I am attempting to access a networked http resource from outside the network by using SSH with the -D flag. I'm using the command ssh -v -ND 8090 svr
, and svr
is set up as a host in the hostsfile.
The connection establishes successfully, but using the proxy causes my browser to hang on the TLS handshake.

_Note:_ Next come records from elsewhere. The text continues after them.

-- ==== Sys2Proof/Machine/Par.lean ====
section
/-! DEFINITION. Parsing and classification (spec/05): its rows. -/

namespace Sys2Proof.Machine

/-! ### Passes (R112 to R119) -/

/-- The packet's program starts on an engine, unless its header slot says otherwise (R112, R115). A packet with BAD and TRUNC is
treated as BAD, one with POISON as poisoned whatever else it shows, and a truncated one carries class 0 and its pass, 1 at least (R122;
DESIGN CHOICE, log entry 204). -/
def State.passStart (s : State) (n id entry : Nat) : State :=
  match s.pkt id with
  | none => s
  | some p =>
    if p.poison || p.statusPoison then
      s.verdictOr id none
    else if p.bad then
      let s := s.bump PAR_CNT_BAD
      if s.on (PAR_PROG_BAD_FWD p.ingress) then s.toQuire id (s.f (PAR_MAL_CFG_QUIRE 0)) else s.pktDiscard id
    else if p.trunc then
      let s := (s.bump PAR_MAL_TRUNCATED).editPkt id fun p => { p with passes := p.passes + 1 }
      (s.malMark id 0).toQuire id (s.f (PAR_MAL_CFG_QUIRE 0))
    else
      let s := s.editPkt id fun p => { p with passes := p.passes + 1 }
      { s with par.engines := s.par.engines.put n { pkt := id, pc := s.par.entries.lookD entry 0 } }

/-- PARSE_PASS_START: a free engine takes the next visible packet of an ingress quire for its first pass, at the entry that
`PAR_PROG_n` names, or the oldest packet that waits for a later pass. -/
def execParsePassStart (engine : BitVec 5) (quire : Option (BitVec 7)) (header : ReadErr) (s : State) :
    Host.Outcome State Fault Refusal :=
  .next <| s.datapath .par fun s =>
    let n := engine.toNat
    if (s.pe n).isSome || s.par.lost.testBit n then s
    else match quire with
    | some q =>
      let q := q.toNat
      if s.f (PKB_Q_CFG_CONS q) ≠ UnitId.par.num then s
      else match (s.quire q).visible with
      | [] => s
      | id :: rest =>
        let s := s.editQuire q fun k => { k with visible := rest }
        let (s, there) := s.headerRead id header
        if there then s.passStart n id (s.f (PAR_PROG_ENTRY q)) else s
    | none =>
      match s.par.recirc with
      | [] => s
      | id :: rest =>
        let entry := match s.pkt id with | some p => p.entry | none => 0
        { s with par.recirc := rest }.passStart n id entry

/-- PARSE_TIMEOUT: the 512th engine cycle ends without DONE (R114). -/
def execParseTimeout (engine : BitVec 5) (s : State) : Host.Outcome State Fault Refusal :=
  .next <|
    match s.pe engine.toNat with
    | some x => if x.final.isNone then s.passMal engine.toNat 6 else s
    | none => s

/-- FINAL_LOOKUP_RESULT: the lookups answer from the packet's entry edition, and the action is executed. -/
def execFinalLookupResult (engine : BitVec 5) (s : State) : Host.Outcome State Fault Refusal :=
  .next <| s.datapath .par fun s =>
    match s.pe engine.toNat with
    | none => s
    | some x => match x.final with
      | none => s
      | some dflt =>
        let (a, rule) := s.classify x.tkey x.ekey (s.lookupEdition x.pkt) dflt
        s.passAct engine.toNat x a rule

/-! ### Fragment windows (R125, R127) -/

/-- The held fragments of an entry become FRAG_ORPHAN and the entry is freed (R125, R128). -/
def State.fragOrphan (s : State) (i : Nat) : State :=
  match s.par.frags.look i with
  | none => s
  | some e => (s.fragFree i).each e.held fun s h => s.malTake h.1 3

/-- FRAG_HOLD_EXPIRE: 64 ms after the first hold. -/
def execFragHoldExpire (entry : BitVec 12) (s : State) : Host.Outcome State Fault Refusal :=
  .next <|
    match s.par.frags.look entry.toNat with
    | none => s
    | some e => if e.decision.isSome then s else (s.reach (e.since + 64000000)).fragOrphan entry.toNat

/-- FRAG_ACTIVE_EXPIRE: 2 s after the decision. -/
def execFragActiveExpire (entry : BitVec 12) (s : State) : Host.Outcome State Fault Refusal :=
  .next <|
    match s.par.frags.look entry.toNat with
    | none => s
    | some e => if e.decision.isNone then s else (s.reach (e.since + 2000000000)).fragFree entry.toNat

/-! ### Rule commands (R133, R134) -/

/-- The rule commands. -/
def ruleCmd : CmdReg := ⟨PAR_RULE_CMD_STATE.addr, .par, .operator⟩
def commitCmd : CmdReg := ⟨PAR_COMMIT_STATE.addr, .par, .operator⟩

/-- Bytes of `PAR_RULE_BUF` from an offset. -/
def State.ruleBytes (s : State) (off words : Nat) : List Byte :=
  (List.range words).flatMap fun k => natLe 4 (s.rd (0x1100100 + off + 4 * k)).toNat

/-- The rule that the buffer holds, written open from the pending edition (R133). -/
def State.ruleBuf (s : State) (exact : Bool) : Rule :=
  { value := if exact then (s.ruleBytes 0 16).take 48 else s.ruleBytes 0 16
    mask := if exact then [] else s.ruleBytes 0x40 16
    action := leNat (s.ruleBytes 0x80 2)
    fromEd := s.edPending
    override := !exact && s.on PAR_RULE_BUF_FLAGS_OVERRIDE }

/-- A rule is copied into the buffer (R133). -/
def State.ruleToBuf (s : State) (r : Rule) : State :=
  let bytes (s : State) (off : Nat) (l : List Byte) : State :=
    s.each (List.range ((l.length + 3) / 4)) fun s k =>
      s.wr (0x1100100 + off + 4 * k) (BitVec.ofNat 32 (leNat ((l.drop (4 * k)).take 4)))
  let s := bytes s 0 (keyPad 64 r.value)
  let s := bytes s 0x40 (keyPad 64 r.mask)
  let s := bytes s 0x80 (natLe 8 r.action)
  let s := (s.set PAR_RULE_BUF_RANGE_UNTIL r.untilEd).set PAR_RULE_BUF_RANGE_FROM r.fromEd
  ((s.put PAR_RULE_BUF_FLAGS_OPEN r.opened).put PAR_RULE_BUF_FLAGS_OVERRIDE r.override).put PAR_RULE_BUF_FLAGS_SETTLED r.settled

/-- The rule in a ternary slot, or in an exact place; an uncorrectable one is absent (R109). -/
def State.ternaryAt (s : State) (i : Nat) : Option Rule := if s.isBad .par 0 i then none else s.par.ternary.look i
def State.exactAlive (s : State) : List (Nat × Rule) := s.par.exact.filter fun (x : Nat × Rule) => !s.isBad .par 1 x.1

/-- The free places of the two buckets of an exact key. -/
def State.exactPlaces (s : State) (key : List Byte) : List Nat :=
  let b0 := Config.exactBucket key false % 131072
  let b1 := Config.exactBucket key true % 131072
  ((List.range 8).map (8 * b0 + ·) ++ (List.range 8).map (8 * b1 + ·)).filter fun i => !s.par.exact.has i || s.isBad .par 1 i

/-- WRITE (R133). -/
def State.ruleWrite (s : State) (exact : Bool) (i : Nat) : State :=
  let r := s.ruleBuf exact
  if exact then
    if s.exactAlive.any fun (x : Nat × Rule) => decide (x.2.value = r.value) && s.ruleVisible x.2 s.edPending then
      s.cmdError ruleCmd.addr 4
    else
      let places := s.exactPlaces r.value
      if places.isEmpty then s.cmdError ruleCmd.addr 3
      else
        let at_ := places.getD (s.free .exactWay % places.length) 0
        let s := { s.drawn with par.exact := s.par.exact.put at_ r }
        ((s.set PAR_RULE_RES_INDEX at_).unbad .par 1 at_).cmdDone ruleCmd.addr
  else if 16384 ≤ i then s.cmdError ruleCmd.addr 6
  else if (s.ternaryAt i).isSome then s.cmdError ruleCmd.addr 2
  else (({ s with par.ternary := s.par.ternary.put i r }).unbad .par 0 i).cmdDone ruleCmd.addr

/-- What RETIRE makes of a rule: none where it is refused, else the rule as it stays, if it stays (R133). -/
def State.ruleRetired (s : State) (r : Rule) : Option (Option Rule) :=
  if !r.settled && decide (r.fromEd = s.edPending) then some none
  else if r.opened then some (some { r with opened := false, untilEd := s.edPending })
  else none

/-- The exact-match entry of the buffer's key: the open one, else the one at the lowest place (DESIGN CHOICE, log entry 251). -/
def State.exactOf (s : State) : Option (Nat × Rule) :=
  let key := (s.ruleBytes 0 16).take 48
  match s.exactAlive.find? fun (x : Nat × Rule) => decide (x.2.value = key) && x.2.opened with
  | some x => some x
  | none => s.exactAlive.find? fun (x : Nat × Rule) => decide (x.2.value = key)

/-- RETIRE (R133). -/
def State.ruleRetire (s : State) (exact : Bool) (i : Nat) : State :=
  if exact then
    match s.exactOf with
    | none => s.cmdError ruleCmd.addr 5
    | some (i, r) => match s.ruleRetired r with
      | none => s.cmdError ruleCmd.addr 5
      | some o =>
        let m := match o with | some r => s.par.exact.put i r | none => s.par.exact.del i
        ({ s with par.exact := m }.set PAR_RULE_RES_INDEX i).cmdDone ruleCmd.addr
  else if 16384 ≤ i then s.cmdError ruleCmd.addr 6
  else match s.ternaryAt i with
    | none => s.cmdError ruleCmd.addr 5
    | some r => match s.ruleRetired r with
      | none => s.cmdError ruleCmd.addr 5
      | some o =>
        let m := match o with | some r => s.par.ternary.put i r | none => s.par.ternary.del i
        { s with par.ternary := m }.cmdDone ruleCmd.addr

/-- READ (R133): a free slot, or a key that no entry holds, is NOT_FOUND (DESIGN CHOICE, log entry 205). -/
def State.ruleRead (s : State) (exact : Bool) (i : Nat) : State :=
  if exact then
    match s.exactOf with
    | none => s.cmdError ruleCmd.addr 5
    | some (i, r) => ((s.ruleToBuf r).set PAR_RULE_RES_INDEX i).cmdDone ruleCmd.addr
  else if 16384 ≤ i then s.cmdError ruleCmd.addr 6
  else match s.ternaryAt i with
    | none => s.cmdError ruleCmd.addr 5
    | some r => (s.ruleToBuf r).cmdDone ruleCmd.addr

/-- The operations of `PAR_RULE_CMD`: 1 WRITE, 2 RETIRE, 3 READ; 0 is INVALID. While a commit runs, BUSY (R134). -/
def State.ruleOp (s : State) (req : Req) (op : Nat) (exact : Bool) (i : Nat) : State :=
  s.command ruleCmd req fun s =>
    if s.f PAR_COMMIT_STATE = 1 then s.cmdError ruleCmd.addr 1
    else match op with
    | 1 => s.ruleWrite exact i
    | 2 => s.ruleRetire exact i
    | 3 => s.ruleRead exact i
    | _ => s.cmdError ruleCmd.addr 6

/-- RULE_WRITE. -/
def execRuleWrite (req : Req) (exact : Bool) (index : BitVec 20) (s : State) : Host.Outcome State Fault Refusal :=
  .next (s.ruleOp req 1 exact index.toNat)

/-- RULE_RETIRE. -/
def execRuleRetire (req : Req) (exact : Bool) (index : BitVec 20) (s : State) : Host.Outcome State Fault Refusal :=
  .next (s.ruleOp req 2 exact index.toNat)

/-- RULE_READ. -/
def execRuleRead (req : Req) (exact : Bool) (index : BitVec 20) (s : State) : Host.Outcome State Fault Refusal :=
  .next (s.ruleOp req 3 exact index.toNat)

/-- GO to `PAR_COMMIT` (R134): the pending edition becomes current; refused while 4 editions are live or a rule command runs. -/
def State.commitOp (s : State) (req : Req) : State :=
  s.command commitCmd req fun s =>
    if 3 ≤ s.edDist s.edCurrent || decide (s.f PAR_RULE_CMD_STATE = 1) then s.cmdError commitCmd.addr 1
    else (((s.set PAR_EDITION_CURRENT s.edPending).edDrain 3).edSync).cmdDone commitCmd.addr

/-- EDITION_COMMIT. -/
def execEditionCommit (req : Req) (s : State) : Host.Outcome State Fault Refusal := .next (s.commitOp req)

end Sys2Proof.Machine
end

Sometimes the connections time out, sometimes they go through but either way this is unusable.
I've already tried using the same command to make a proxy towards a different server I have, this works fine and at a reasonable speed, so I'm fairly sure it's not my local machine.
This is the output from SSH for looking up the xkcd.com
homepage:
(severely trimmed because the spam filters don't like me)
debug1: Connection to port 8090 forwarding to socks port 0 requested.
debug1: channel 5: new [dynamic-tcpip]
debug1: Connection to port 8090 forwarding to socks port 0 requested.
debug1: channel 6: new [dynamic-tcpip]
debug1: Connection to port 8090 forwarding to socks port 0 requested.
debug1: channel 4: new [dynamic-tcpip]
debug1: Connection to port 8090 forwarding to socks port 0 requested.
debug1: channel 9: new [dynamic-tcpip]
debug1: channel 5: free: direct-tcpip: listening port 8090 for xkcd.com port 443, connect from 127.0.0.1 port 50477 to 127.0.0.1 port 8090, nchannels 12
debug1: channel 6: free: direct-tcpip: listening port 8090 for xkcd.com port 443, connect from 127.0.0.1 port 50478 to 127.0.0.1 port 8090, nchannels 11
debug1: channel 9: free: direct-tcpip: listening port 8090 for imgs.xkcd.com port 443, connect from 127.0.0.1 port 50489 to 127.0.0.1 port 8090, nchannels 6
debug1: channel 4: free: direct-tcpip: listening port 8090 for imgs.xkcd.com port 443, connect from 127.0.0.1 port 50486 to 127.0.0.1 port 8090, nchannels 4
The output from the healthy server looks pretty much the same.
What am I doing wrong? I have root access on the broken server, so I can change sshd settings.